Продолжая тему о веб-сервере Nginx, сегодня рассмотрим настройку виртуального хоста, обслуживающего сайт со статическим контентом. То бишь, никаких CGI, Perl, PHP и еже с ними. Все примеры, упоминающиеся в статье, относятся и проверялись на Debian Linux 5.0 Lenny. Владельцев других систем это никак не должно смущать, поскольку меняться могут только пути к файлам конфигурации, в то время как их содержимое применимо к любой системе, на которой работает Nginx.
 
Способ хранения файлов конфигурации

Как вы можете помнить из предыдущей статьи, в файлах конфигурации Nginx можно использовать директиву include, которая умеет включать в в основной файл конфигурации содержимое других файлов. Такой подход снабжает администраторов дополнительной гибкостью конфигурирования сервера, что зачастую экономит время и силы.

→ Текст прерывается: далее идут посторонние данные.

-- ==== Sys2Proof/Certificates/Slice0/Obligations.lean ====
section
/-! DEFINITION. The statements for the provers. Each docstring names the rule of spec/ it formalises, or the rules it is
derived from. -/

open Sys2Proof Sys2Proof.Machine

/-! ### Encoding -/

/-- Decoding the word of a well-formed instruction gives the instruction back, every operand included (from R71 to R74 and
R77). -/
def Obligations.DecodeInvertsEncode : Prop :=
  ∀ i : Instr, WellFormed i = true → decode (encode i) = .ok i

/-- From R78: a word whose opcode field is in the image of OPCODE_MAP is an instruction, for every value of its other 12 bits;
it is the word of that instruction, so no bit of it is ignored; and every register index may stand in every register field,
the same one in both. -/
def Obligations.EveryWordWithADefinedOpcodeIsAnInstruction : Prop :=
  (∀ w : Word, (∃ m, opcodeMap m = opField w) → ∃ i, decode w = .ok i ∧ WellFormed i = true ∧ encode i = w) ∧
    (∀ (m : Mnemonic) (a b : RegIdx), decode (joinFields (opcodeMap m) a b) = .ok (instrOf m a b)) ∧
    (∀ a b : RegIdx, instrOf .add a b = .add a b ∧ instrOf .sub a b = .sub a b ∧ instrOf .mul a b = .mul a b ∧
      instrOf .eor a b = .eor a b ∧ instrOf .br a b = .br a b)

/-- From R82: a decoder written from the opcode table alone, which matches a word against each row's mask 0xF000 and match,
finds exactly one row for an opcode value of 0 to 11 and none for 12 to 15; and `decode` finds that row's instruction. -/
def Obligations.OpcodeTableRowsMatchExactlyOnce : Prop :=
  ∀ w : Word,
    ((opField w).toNat ≤ 11 → ∃! m : Mnemonic, w &&& 0xF000#16 = opcodeMap m ++ 0#12) ∧
      (12 ≤ (opField w).toNat → ∀ m : Mnemonic, w &&& 0xF000#16 ≠ opcodeMap m ++ 0#12) ∧
      (∀ i, decode w = .ok i → w &&& 0xF000#16 = opcodeMap i.mnemonic ++ 0#12)

/-- A word with an opcode value of 12 to 15 is no instruction, by name: the sentinel, or an unknown opcode (from R79 and
R80). -/
def Obligations.ReservedWordsAreRefusedByName : Prop :=
  decode 0xFFFF#16 = .error .sentinel ∧
    ∀ w : Word, w ≠ 0xFFFF#16 → (12 ≤ (opField w).toNat ↔ decode w = .error (.unknownOpcode (opField w)))

/-- R75: the sign extension of a 6-bit field is the field with 0xC0 when bit 5 is set, and then negative, and the field
unchanged when it is clear. -/
def Obligations.SignExtensionIdentity : Prop :=
  ∀ f : BitVec 6,
    (f.getLsbD 5 = true → sextImm f = f.setWidth 8 ||| 0xC0#8 ∧ sval (sextImm f) < 0) ∧
      (f.getLsbD 5 = false → sextImm f = f.setWidth 8 ∧ 0 ≤ sval (sextImm f))

/-- The assembler's encoding of an operand pair, and its refusal of one out of range (from R84 and R71). -/
def Obligations.AssemblerEncodesInRangeAndRefusesTheRest : Prop :=
  ∀ (m : Mnemonic) (a : Nat) (n : Int),
    let inRange := if m.signExtends = true then -32 ≤ n ∧ n ≤ 31 else 0 ≤ n ∧ n ≤ 63
    (a < 64 ∧ inRange →
        ∃ w, assemble m a n = some w ∧ (w.toNat : Int) = (opcodeMap m).toNat * 4096 + a * 64 + n % 64) ∧
      (¬(a < 64 ∧ inRange) → assemble m a n = none)

/-- Words written out from R71 to R77, one for each instruction, decode to the instruction they stand for. A sanity
statement. -/
def Obligations.SampleWordsDecode : Prop :=
  decode 0b0000000001000010#16 = .ok (.add 1 2) ∧ decode 0b0001000100000101#16 = .ok (.sub 4 5) ∧
    decode 0b0010000011000011#16 = .ok (.mul 3 3) ∧ decode 0b0011000011111111#16 = .ok (.movi 3 0xFF) ∧
    decode 0b0100000000111011#16 = .ok (.beqz 0 0xFB) ∧ decode 0b0101111111100000#16 = .ok (.andi 63 0xE0) ∧
    decode 0b0110000010000011#16 = .ok (.eor 2 3) ∧ decode 0b0111010100010101#16 = .ok (.br 20 21) ∧
    decode 0b1000001000111111#16 = .ok (.sal 8 0x3F) ∧ decode 0b1001111111000000#16 = .ok (.sar 63 0) ∧
    decode 0b1010001011000111#16 = .ok (.ldr 11 7) ∧ decode 0b1011001010000111#16 = .ok (.str 10 7)

/-! ### The instructions: each result statement is also the statement that the instruction completes -/

/-- R100, ADD: the truncated sum in r1, all five flags, the latch, and nothing else; the two CARRY_MODEs; the equivalent
forms of the result and of V; with r1 = r2 the doubled value, from equal operands, in a state of the invariant; that no other
instruction writes C; and the encoding. -/
def Obligations.AddWritesSumFlagsAndLatch : Prop :=
  (∀ (r1 r2 : RegIdx) (s : State),
    let a := operandA r1 s
    let b := operandB r2 s
    let res := trunc8 (uval a + uval b)
    ∃ t, exec (.add r1 r2) s = .next t ∧ readReg r1 t = res ∧ SameRegsExcept r1 s t ∧
      getFlag .C t.sreg = decide (uval a + uval b > 255) ∧
      getFlag .V t.sreg = decide (sval a + sval b < -128 ∨ sval a + sval b > 127) ∧
      getFlag .N t.sreg = res.getLsbD 7 ∧
      getFlag .S t.sreg = (getFlag .N t.sreg ^^ getFlag .V t.sreg) ∧
      getFlag .Z t.sreg = decide (res = 0x00) ∧
      reservedBits t.sreg = reservedBits s.sreg ∧
      t.lat = { valid := true, value := res, dest := some r1 } ∧
      SameData s t ∧ SameControl s t ∧ t.imem = s.imem) ∧
    (∀ a b : Byte,
      trunc8 (uval a + uval b) = trunc8 (sval a + sval b) ∧
        (decide (sval a + sval b < -128 ∨ sval a + sval b > 127) = true ↔
          a.getLsbD 7 = b.getLsbD 7 ∧ (trunc8 (uval a + uval b)).getLsbD 7 ≠ a.getLsbD 7)) ∧
    (∀ a b res sreg : Byte, getFlag .C (addFlags .signedLiteral a b res sreg) = decide (sval a + sval b > 255) ∧
      getFlag .C (addFlags .signedLiteral a b res sreg) = false) ∧
    (∀ (q : RegIdx) (s t : State) (r : DeRecord), Inv s → s.de = some r → decode r.word = .ok (.add q q) →
      exec (.add q q) s = .next t → operandA q s = operandB q s ∧ readReg q t = trunc8 (2 * uval (operandA q s))) ∧
    (∀ (i : Instr) (s t : State), i.mnemonic ≠ .add → exec i s = .next t → getFlag .C t.sreg = getFlag .C s.sreg) ∧
    (∀ r1 r2 : RegIdx, (encode (.add r1 r2)).toNat = 0 * 4096 + r1.toNat * 64 + r2.toNat)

Если вы обратили внимание, в основном файле конфигурации /etc/nginx/nginx.conf нет ни слова о конфигурации виртуальных серверов. Совсем ничего не сказано о том, где находится корень документов сервера, на каком порту сервер должен ожидать входящих соединений и прочее. Однако предпоследней строкой в файле конфигурации записано следующее:

include /etc/nginx/sites-enabled/*;

То есть, из каталога /etc/nginx/sites-enabled считывается содержимое всех файлов и применяется к текущей конфигурации сервера. Заглянув в упомянутый каталог, вы увидите там один файл default, являющийся символической ссылкой на файл /etc/nginx/sites-available/default. Тоже очень удобный подход: вам вдруг понадобилось отключить какой-то виртуальный хост, вы просто удаляете символическую ссылку, а на заморачиваетесь с перемещением файла туда-сюда.

Создание виртуального сервера

Для «чистоты эксперимента» предлагаю удалить поставляемую с дистрибутивом символическую ссылку /etc/nginx/sites-enabled/default и начать, так сказать, с чистого листа.

Создайте файл /etc/nginx/sites-available/myvhost со следующим содержимым:

server {
  listen 80;
  server_name myvhost;
  access_log /var/log/nginx/myvhost.log;
  location / {
    root /var/www/myvhost/;
    index index.htm index.html;
    autoindex on;
  }
}

Это и есть сама простая конфигурация виртуального сервера в Nginx. Теперь об используемых параметрах по порядку.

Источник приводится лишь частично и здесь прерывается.